● About this exercise:
Search through the entries for the word "structure" and copy every line that has it.

Items from a data source

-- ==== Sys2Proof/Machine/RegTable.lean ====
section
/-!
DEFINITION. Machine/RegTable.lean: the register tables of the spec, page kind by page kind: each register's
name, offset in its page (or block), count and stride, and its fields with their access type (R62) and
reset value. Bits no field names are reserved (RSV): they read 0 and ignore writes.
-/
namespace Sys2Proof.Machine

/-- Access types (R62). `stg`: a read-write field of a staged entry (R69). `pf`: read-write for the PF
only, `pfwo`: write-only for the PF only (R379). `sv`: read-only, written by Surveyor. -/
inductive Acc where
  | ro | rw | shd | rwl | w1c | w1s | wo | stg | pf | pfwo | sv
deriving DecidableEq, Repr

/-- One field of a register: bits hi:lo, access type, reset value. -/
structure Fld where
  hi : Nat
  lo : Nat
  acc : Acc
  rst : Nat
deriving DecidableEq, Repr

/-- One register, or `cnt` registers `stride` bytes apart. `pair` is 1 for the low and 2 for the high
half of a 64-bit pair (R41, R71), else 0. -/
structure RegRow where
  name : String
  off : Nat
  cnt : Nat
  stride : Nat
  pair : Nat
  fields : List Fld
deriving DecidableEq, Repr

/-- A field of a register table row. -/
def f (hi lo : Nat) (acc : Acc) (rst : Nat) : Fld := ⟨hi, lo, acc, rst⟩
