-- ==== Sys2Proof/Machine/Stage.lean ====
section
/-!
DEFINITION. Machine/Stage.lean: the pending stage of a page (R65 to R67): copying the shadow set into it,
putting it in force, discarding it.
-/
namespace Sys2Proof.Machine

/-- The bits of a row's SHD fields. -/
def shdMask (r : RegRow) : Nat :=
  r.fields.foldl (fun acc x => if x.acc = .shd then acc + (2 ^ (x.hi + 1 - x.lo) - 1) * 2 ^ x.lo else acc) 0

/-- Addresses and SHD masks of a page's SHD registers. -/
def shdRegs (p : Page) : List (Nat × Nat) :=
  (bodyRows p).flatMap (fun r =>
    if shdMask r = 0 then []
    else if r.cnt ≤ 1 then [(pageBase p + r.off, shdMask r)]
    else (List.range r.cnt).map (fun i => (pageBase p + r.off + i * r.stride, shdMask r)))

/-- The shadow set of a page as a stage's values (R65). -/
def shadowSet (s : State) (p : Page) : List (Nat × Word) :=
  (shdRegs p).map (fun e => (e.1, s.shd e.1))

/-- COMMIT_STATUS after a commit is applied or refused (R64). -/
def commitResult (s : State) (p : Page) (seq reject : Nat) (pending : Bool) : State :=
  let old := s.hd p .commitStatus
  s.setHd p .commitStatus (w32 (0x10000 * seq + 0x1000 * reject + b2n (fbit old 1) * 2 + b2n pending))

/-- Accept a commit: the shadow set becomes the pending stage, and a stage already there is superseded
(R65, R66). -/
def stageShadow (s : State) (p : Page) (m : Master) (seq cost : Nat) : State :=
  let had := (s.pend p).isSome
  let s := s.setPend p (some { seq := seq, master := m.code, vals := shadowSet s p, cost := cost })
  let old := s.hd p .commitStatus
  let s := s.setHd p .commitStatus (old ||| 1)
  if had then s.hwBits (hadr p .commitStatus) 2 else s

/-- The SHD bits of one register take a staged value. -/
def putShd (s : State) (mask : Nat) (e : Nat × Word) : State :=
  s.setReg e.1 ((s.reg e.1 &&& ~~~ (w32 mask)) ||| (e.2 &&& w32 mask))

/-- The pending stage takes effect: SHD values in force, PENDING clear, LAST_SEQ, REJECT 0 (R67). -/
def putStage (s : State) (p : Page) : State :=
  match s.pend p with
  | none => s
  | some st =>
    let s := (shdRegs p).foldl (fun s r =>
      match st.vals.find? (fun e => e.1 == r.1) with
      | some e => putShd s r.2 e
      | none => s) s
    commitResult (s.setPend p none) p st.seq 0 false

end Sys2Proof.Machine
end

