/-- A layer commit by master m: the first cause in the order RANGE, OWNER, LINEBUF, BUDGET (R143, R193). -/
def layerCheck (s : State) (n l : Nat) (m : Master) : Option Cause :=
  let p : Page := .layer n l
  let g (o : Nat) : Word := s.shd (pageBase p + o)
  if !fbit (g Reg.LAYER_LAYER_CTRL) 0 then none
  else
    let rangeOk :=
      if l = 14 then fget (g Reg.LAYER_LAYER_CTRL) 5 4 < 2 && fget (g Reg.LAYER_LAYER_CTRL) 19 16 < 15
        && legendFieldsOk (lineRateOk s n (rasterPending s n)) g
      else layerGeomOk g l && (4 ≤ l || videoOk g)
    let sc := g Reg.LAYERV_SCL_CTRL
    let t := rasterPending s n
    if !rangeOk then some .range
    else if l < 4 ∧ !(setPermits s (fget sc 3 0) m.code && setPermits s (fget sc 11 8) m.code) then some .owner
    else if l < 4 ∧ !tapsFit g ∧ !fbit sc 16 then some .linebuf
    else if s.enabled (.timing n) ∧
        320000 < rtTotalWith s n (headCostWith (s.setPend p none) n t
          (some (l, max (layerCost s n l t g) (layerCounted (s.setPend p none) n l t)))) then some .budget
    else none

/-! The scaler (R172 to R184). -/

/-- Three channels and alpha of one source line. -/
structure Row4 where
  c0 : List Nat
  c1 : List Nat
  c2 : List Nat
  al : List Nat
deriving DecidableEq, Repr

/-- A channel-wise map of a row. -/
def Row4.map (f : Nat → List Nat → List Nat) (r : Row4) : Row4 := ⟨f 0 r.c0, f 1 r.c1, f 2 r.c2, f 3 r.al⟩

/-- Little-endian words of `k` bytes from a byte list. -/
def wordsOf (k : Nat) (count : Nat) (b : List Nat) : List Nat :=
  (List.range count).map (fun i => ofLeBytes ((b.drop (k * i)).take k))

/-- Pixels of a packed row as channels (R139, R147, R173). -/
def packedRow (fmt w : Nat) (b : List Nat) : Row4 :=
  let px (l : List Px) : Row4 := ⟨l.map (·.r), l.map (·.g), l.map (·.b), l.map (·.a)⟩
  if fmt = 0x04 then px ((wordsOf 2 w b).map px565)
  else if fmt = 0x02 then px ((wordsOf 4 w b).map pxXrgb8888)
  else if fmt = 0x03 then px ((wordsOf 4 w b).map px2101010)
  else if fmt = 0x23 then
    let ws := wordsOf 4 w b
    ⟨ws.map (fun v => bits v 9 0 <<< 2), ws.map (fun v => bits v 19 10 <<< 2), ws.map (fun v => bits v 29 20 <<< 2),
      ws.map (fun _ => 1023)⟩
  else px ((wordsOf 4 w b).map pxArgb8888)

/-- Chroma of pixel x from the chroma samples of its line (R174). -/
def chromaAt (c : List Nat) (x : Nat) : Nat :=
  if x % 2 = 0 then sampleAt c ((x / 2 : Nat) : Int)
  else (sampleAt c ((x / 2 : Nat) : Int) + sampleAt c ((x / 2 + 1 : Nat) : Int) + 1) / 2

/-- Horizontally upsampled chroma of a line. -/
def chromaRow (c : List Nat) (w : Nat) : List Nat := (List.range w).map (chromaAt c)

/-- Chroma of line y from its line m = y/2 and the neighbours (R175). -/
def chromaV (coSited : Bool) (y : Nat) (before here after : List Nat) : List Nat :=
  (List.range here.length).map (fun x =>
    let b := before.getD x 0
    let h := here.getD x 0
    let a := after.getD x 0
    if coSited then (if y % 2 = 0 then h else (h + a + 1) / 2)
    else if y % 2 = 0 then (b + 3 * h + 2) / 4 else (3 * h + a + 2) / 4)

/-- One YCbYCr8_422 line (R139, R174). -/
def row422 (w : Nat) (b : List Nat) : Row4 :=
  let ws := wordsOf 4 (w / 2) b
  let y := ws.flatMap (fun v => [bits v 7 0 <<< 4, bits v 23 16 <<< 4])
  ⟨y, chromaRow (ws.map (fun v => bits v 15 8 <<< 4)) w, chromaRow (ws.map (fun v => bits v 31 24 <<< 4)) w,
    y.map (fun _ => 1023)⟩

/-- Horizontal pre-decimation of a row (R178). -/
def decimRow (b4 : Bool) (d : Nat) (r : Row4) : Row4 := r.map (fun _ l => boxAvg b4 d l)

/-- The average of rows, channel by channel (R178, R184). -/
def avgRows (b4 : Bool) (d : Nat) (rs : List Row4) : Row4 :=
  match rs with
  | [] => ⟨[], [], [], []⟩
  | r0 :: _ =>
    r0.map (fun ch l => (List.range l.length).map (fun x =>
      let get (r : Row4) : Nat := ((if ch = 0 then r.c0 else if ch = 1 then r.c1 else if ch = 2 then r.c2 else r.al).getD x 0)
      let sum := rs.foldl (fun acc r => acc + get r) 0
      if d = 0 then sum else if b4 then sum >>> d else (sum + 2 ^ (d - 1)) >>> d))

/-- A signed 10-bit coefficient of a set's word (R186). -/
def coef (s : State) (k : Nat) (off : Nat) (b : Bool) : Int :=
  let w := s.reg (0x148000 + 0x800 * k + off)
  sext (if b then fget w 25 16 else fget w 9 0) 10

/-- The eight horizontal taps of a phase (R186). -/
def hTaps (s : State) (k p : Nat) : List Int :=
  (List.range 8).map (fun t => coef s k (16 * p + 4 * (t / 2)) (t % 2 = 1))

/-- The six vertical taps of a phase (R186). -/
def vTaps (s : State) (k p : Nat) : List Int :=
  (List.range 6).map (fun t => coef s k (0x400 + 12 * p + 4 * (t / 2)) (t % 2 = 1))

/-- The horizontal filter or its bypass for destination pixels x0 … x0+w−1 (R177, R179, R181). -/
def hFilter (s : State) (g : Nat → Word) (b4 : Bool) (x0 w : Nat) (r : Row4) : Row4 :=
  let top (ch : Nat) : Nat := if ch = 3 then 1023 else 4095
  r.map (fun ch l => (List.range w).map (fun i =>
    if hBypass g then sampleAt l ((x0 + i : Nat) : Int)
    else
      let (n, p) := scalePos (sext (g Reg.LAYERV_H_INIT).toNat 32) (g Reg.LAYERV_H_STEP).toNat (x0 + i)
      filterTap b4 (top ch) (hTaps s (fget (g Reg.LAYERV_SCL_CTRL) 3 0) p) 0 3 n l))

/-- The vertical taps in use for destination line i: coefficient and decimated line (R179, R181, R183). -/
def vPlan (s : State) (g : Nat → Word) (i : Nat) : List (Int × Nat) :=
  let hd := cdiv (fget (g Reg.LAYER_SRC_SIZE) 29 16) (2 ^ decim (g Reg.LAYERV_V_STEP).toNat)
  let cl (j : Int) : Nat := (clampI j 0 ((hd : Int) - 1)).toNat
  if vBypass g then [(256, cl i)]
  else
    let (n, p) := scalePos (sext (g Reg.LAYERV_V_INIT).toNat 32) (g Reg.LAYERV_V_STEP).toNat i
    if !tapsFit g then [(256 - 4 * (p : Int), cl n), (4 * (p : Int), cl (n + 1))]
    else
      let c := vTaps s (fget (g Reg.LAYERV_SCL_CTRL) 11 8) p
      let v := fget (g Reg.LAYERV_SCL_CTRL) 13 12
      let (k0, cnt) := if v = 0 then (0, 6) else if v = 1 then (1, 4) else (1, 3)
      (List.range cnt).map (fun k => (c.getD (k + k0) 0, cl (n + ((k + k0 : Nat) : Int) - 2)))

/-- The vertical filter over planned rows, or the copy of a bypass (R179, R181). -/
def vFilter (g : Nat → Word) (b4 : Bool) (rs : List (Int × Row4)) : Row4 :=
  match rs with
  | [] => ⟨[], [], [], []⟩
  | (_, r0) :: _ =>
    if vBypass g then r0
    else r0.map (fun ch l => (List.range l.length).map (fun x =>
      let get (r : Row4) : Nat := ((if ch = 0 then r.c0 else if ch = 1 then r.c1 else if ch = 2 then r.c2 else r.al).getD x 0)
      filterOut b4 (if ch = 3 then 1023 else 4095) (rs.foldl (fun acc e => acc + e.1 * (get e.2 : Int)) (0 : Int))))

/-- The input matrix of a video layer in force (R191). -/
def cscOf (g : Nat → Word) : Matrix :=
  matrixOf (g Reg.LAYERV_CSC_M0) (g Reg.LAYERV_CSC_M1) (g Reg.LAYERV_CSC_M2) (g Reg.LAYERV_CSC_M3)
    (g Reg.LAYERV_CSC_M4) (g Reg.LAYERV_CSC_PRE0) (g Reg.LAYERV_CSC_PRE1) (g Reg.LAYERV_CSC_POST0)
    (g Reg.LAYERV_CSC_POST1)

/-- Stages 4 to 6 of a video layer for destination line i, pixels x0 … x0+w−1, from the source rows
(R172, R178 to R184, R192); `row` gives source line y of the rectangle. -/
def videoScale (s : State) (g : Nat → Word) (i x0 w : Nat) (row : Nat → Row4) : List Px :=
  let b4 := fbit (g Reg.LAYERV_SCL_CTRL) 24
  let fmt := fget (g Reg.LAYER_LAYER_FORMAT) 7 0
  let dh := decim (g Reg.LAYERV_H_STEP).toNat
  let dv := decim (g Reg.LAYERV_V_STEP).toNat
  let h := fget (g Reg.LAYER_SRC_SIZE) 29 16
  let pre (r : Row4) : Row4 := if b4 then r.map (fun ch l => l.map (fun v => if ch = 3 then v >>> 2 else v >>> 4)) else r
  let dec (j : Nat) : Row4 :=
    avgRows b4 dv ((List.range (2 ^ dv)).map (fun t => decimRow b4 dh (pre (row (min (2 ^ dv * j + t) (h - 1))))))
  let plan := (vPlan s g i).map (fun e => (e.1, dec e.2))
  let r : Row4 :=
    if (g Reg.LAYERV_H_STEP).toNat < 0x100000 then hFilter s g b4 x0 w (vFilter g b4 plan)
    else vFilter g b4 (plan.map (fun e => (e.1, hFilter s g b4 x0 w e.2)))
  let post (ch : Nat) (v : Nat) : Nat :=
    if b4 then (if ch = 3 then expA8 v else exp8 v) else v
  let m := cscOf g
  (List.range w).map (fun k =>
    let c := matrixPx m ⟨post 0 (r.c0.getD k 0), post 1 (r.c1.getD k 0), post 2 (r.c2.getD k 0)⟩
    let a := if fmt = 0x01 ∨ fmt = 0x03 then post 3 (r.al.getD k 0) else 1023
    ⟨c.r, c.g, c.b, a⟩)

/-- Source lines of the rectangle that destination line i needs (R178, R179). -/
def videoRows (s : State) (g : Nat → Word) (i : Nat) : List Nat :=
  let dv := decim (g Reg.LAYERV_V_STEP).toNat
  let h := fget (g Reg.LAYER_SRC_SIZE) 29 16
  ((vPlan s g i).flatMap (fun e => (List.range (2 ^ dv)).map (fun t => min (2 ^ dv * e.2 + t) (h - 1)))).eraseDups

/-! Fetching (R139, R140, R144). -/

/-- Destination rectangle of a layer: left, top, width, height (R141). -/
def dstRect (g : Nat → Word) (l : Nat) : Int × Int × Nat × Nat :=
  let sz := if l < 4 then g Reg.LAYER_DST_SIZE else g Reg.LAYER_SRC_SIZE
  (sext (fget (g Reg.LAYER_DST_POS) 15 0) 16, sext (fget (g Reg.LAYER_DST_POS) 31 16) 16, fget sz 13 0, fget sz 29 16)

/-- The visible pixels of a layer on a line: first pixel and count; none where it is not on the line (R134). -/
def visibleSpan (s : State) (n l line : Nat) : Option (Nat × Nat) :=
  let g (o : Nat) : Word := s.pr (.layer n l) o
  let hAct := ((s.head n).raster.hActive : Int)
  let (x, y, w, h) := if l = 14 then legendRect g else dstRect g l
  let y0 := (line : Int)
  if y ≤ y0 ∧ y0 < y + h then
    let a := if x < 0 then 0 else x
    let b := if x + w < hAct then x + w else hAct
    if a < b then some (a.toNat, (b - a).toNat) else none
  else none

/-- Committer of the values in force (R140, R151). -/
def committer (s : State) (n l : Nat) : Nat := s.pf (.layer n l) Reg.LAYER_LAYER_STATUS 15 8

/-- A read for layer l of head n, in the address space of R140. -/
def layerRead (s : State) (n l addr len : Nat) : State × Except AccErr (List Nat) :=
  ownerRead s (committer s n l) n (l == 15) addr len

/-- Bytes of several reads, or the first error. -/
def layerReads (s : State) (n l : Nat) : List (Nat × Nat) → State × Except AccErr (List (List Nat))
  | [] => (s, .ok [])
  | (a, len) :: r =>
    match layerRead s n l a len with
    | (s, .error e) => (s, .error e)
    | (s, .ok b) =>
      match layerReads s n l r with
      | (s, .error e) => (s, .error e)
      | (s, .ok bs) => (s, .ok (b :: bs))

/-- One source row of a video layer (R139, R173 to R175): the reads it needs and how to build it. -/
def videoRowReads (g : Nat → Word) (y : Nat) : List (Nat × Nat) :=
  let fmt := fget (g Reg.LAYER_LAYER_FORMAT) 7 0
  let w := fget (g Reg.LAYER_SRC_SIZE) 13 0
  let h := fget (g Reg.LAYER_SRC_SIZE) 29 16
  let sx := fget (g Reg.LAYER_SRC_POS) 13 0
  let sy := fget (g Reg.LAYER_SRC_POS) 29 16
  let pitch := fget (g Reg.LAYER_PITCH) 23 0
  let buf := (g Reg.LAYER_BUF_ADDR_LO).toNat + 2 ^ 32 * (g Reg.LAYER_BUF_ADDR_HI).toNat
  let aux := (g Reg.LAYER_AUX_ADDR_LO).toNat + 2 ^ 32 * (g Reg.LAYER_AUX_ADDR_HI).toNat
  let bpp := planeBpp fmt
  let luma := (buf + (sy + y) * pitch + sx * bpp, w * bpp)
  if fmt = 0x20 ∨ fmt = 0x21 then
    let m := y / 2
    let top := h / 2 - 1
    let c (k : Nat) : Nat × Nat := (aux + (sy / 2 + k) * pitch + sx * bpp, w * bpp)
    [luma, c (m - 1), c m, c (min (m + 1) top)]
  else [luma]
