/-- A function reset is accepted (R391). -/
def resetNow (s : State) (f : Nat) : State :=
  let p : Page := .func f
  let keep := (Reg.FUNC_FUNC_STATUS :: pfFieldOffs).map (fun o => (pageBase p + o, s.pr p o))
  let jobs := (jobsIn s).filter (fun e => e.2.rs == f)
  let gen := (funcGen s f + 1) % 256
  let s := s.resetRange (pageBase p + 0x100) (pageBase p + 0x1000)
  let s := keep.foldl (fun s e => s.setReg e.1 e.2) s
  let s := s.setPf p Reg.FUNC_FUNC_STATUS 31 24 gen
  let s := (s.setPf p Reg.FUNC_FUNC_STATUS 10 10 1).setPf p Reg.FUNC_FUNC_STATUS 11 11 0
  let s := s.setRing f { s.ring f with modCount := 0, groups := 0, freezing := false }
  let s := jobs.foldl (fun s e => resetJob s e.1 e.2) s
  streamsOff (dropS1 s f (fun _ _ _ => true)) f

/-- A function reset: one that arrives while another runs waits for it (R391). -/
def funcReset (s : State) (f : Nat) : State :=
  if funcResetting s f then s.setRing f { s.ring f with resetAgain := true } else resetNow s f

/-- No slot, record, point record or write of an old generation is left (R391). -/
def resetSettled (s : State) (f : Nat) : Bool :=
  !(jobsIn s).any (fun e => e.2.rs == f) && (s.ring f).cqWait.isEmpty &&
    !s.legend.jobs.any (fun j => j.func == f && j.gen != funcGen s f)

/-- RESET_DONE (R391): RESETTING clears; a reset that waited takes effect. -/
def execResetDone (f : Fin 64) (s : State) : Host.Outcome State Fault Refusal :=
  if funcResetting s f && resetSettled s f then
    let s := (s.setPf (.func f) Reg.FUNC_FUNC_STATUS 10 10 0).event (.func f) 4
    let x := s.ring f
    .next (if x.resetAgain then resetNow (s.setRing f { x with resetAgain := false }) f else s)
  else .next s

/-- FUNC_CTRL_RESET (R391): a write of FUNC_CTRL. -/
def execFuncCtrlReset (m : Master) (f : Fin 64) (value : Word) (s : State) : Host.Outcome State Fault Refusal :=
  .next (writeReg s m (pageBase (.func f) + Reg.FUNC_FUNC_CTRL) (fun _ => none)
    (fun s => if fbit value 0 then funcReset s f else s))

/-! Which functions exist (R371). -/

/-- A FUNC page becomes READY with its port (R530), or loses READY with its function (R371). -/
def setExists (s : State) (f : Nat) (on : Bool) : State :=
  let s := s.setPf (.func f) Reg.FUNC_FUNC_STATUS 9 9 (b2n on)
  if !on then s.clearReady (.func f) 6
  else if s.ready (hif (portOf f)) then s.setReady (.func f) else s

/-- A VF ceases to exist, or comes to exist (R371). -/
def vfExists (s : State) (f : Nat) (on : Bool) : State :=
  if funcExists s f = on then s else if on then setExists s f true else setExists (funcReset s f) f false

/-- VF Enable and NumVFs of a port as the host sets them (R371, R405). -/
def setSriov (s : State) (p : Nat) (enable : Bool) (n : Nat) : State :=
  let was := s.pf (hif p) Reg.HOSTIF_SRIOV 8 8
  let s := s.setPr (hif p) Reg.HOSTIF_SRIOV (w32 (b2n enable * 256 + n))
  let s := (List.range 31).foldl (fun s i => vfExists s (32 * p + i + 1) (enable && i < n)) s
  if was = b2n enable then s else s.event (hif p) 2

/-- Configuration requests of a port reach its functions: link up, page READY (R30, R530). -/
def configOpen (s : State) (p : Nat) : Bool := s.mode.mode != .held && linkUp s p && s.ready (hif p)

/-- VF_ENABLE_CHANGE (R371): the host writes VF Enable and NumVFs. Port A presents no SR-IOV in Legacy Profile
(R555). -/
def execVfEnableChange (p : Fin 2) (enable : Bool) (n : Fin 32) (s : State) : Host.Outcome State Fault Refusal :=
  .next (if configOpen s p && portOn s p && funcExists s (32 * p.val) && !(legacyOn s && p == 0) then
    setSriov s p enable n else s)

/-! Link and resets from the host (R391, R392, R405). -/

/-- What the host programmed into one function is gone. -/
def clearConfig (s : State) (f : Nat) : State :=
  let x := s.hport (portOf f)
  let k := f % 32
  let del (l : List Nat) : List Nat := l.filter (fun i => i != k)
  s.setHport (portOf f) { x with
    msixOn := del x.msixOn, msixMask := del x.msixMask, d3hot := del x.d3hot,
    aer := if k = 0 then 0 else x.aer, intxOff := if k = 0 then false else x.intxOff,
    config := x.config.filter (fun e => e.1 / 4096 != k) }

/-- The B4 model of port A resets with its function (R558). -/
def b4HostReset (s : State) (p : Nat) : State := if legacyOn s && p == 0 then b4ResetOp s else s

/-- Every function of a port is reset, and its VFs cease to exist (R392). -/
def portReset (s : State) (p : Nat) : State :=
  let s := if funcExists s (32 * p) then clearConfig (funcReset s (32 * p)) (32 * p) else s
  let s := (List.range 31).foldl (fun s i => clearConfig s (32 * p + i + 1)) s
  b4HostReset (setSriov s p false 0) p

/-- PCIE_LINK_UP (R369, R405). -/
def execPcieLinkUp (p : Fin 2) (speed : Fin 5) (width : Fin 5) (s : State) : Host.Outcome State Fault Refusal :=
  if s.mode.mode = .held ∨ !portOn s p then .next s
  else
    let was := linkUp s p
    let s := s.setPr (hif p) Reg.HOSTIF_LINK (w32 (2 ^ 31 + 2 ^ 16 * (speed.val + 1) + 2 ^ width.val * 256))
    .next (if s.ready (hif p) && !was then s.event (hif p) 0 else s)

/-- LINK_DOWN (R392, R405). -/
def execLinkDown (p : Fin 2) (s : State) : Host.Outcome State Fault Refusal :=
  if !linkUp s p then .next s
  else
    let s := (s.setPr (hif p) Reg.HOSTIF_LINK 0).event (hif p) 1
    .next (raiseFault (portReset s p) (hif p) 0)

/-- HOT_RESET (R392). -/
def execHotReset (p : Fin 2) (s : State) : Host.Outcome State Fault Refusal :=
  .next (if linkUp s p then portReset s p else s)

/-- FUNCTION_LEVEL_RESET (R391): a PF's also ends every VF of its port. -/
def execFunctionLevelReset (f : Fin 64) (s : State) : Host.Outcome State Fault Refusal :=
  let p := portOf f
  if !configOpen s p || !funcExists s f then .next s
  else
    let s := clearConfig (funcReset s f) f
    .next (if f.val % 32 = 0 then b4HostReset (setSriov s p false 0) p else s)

● Reply:
structure Fld where
structure RegRow where
structure Row4 where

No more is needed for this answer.